/-- R69: BSF of `1 << i` answers exactly `i`. -/
def Obligations.BsfOfEachSingleBit : Prop :=
  ∀ (i : Nat) (s : State), i < 64 →
    exec (.bsf (1#64 <<< i)) s = .next { s with rspq := s.rspq ++ [⟨BitVec.ofNat 64 i, .ok⟩] }

/-- R35: an instruction has one response, the same in every state, and no effect but adding it to the queue. -/
def Obligations.InstructionOnlyAddsItsResponse : Prop :=
  ∀ i : Instr, ∃ r : Response, ∀ s : State, exec i s = .next { s with rspq := s.rspq ++ [r] }

/-! ### The steps -/

/-- ACCEPT of R33: what enables it, and that it completes with the command's response at the tail and the command
on the record; the delivered record, and the order in the queue, stay. Which transfer goes first and the record of
the run are the model's choices (log entries 3 and 12). -/
def Obligations.AcceptStep : Prop :=
  ∀ s : State, s.canAccept Config.rspDepth = true → (s.canDeliver = false ∨ s.acceptFirst = true) →
    s.inp.rst = false ∧ s.inp.reqValid = true ∧ s.reqReady Config.rspDepth = true ∧
    s.rspq.length < Config.rspDepth ∧
    ∃ t, step s = .next t ∧ t.rspq = s.rspq ++ [commandResponse s.request] ∧
      t.accepted = s.accepted ++ [s.request] ∧ t.delivered = s.delivered

/-- DELIVER of R33: what enables it, and that it completes with the head received and the tail left, where the
host's next levels keep its duty of R89. Which transfer goes first, the record of the run and how far that duty
reaches are the model's (log entries 3, 12 and 9). -/
def Obligations.DeliverStep : Prop :=
  ∀ s : State, s.canDeliver = true → (s.canAccept Config.rspDepth = false ∨ s.acceptFirst = false) →
    s.breaksHold s.nextMoment = false →
    s.inp.rst = false ∧ s.rspValid = true ∧ s.inp.rspReady = true ∧
    ∃ r rest t, s.rspq = r :: rest ∧ step s = .next t ∧ t.rspq = rest ∧
      t.delivered = s.delivered ++ [r] ∧ t.accepted = s.accepted

/-- R33: a step that goes on is RESET, DELIVER or ACCEPT, each only where it is enabled; where no transfer is
enabled the queue and the record stay (the model's idle step, log entry 2). The record of the run is the model's
choice, and so is that RESET empties it, where R33 empties only `rspq` (log entry 12). -/
def Obligations.EveryStepIsOneTransfer : Prop :=
  ∀ s t : State, step s = .next t →
    (s.inp.rst = true ∧ t.rspq = [] ∧ t.accepted = [] ∧ t.delivered = []) ∨
    (s.inp.rst = false ∧ s.rspValid = true ∧ s.inp.rspReady = true ∧ t.accepted = s.accepted ∧
      ∃ r, s.rspq = r :: t.rspq ∧ t.delivered = s.delivered ++ [r]) ∨
    (s.inp.rst = false ∧ s.inp.reqValid = true ∧ s.reqReady Config.rspDepth = true ∧
      t.rspq = s.rspq ++ [commandResponse s.request] ∧ t.accepted = s.accepted ++ [s.request] ∧
      t.delivered = s.delivered) ∨
    (s.inp.rst = false ∧ s.canDeliver = false ∧ s.canAccept Config.rspDepth = false ∧
      t.rspq = s.rspq ∧ t.accepted = s.accepted ∧ t.delivered = s.delivered)

/-- R33: "a full queue may accept in the cycle in which it delivers": it is not ready before the delivery, and
after it the held command can be accepted. That the host's and the block's next levels are the agenda's next entry is
the model's choice (log entry 4). -/
def Obligations.DeliveryMakesRoom : Prop :=
  ∀ (s : State) (m : Moment) (later : List Moment),
    s.rspq.length = Config.rspDepth → s.canDeliver = true → s.inp.reqValid = true →
    s.agenda = m :: later → Holds s.request m.inp → m.willAccept = true →
    s.canAccept Config.rspDepth = false ∧
    ∃ t, step s = .next t ∧ t.request = s.request ∧ t.canAccept Config.rspDepth = true

/-- While `rst` is 1 the step is RESET (R84): the queue empties, nothing is delivered and nothing accepted. That the
run's record empties is the model's choice (log entry 12), and so is where the next levels come from: the agenda,
and free when it is used up (log entry 4). -/
def Obligations.ResetDiscardsEverything : Prop :=
  ∀ s : State, s.inp.rst = true →
    ∃ t, step s = .next t ∧ t.rspq = [] ∧ t.rspValid = false ∧ t.accepted = [] ∧ t.delivered = [] ∧
      t.inp = s.nextMoment.inp ∧ t.agenda = s.agenda.tail ∧
      s.canAccept Config.rspDepth = false ∧ s.canDeliver = false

EXERCISE
Reproduce word for word only the first line of the listing above and each line after it through the line with "s.acceptFirst = true) →".

OUTPUT OF THE EXERCISE
/-- R69: BSF of `1 << i` answers exactly `i`. -/
def Obligations.BsfOfEachSingleBit : Prop :=
  ∀ (i : Nat) (s : State), i < 64 →
    exec (.bsf (1#64 <<< i)) s = .next { s with rspq := s.rspq ++ [⟨BitVec.ofNat 64 i, .ok⟩] }

/-- R35: an instruction has one response, the same in every state, and no effect but adding it to the queue. -/
def Obligations.InstructionOnlyAddsItsResponse : Prop :=
  ∀ i : Instr, ∃ r : Response, ∀ s : State, exec i s = .next { s with rspq := s.rspq ++ [r] }

/-! ### The steps -/

/-- ACCEPT of R33: what enables it, and that it completes with the command's response at the tail and the command
on the record; the delivered record, and the order in the queue, stay. Which transfer goes first and the record of
the run are the model's choices (log entries 3 and 12). -/
def Obligations.AcceptStep : Prop :=
  ∀ s : State, s.canAccept Config.rspDepth = true → (s.canDeliver = false ∨ s.acceptFirst = true) →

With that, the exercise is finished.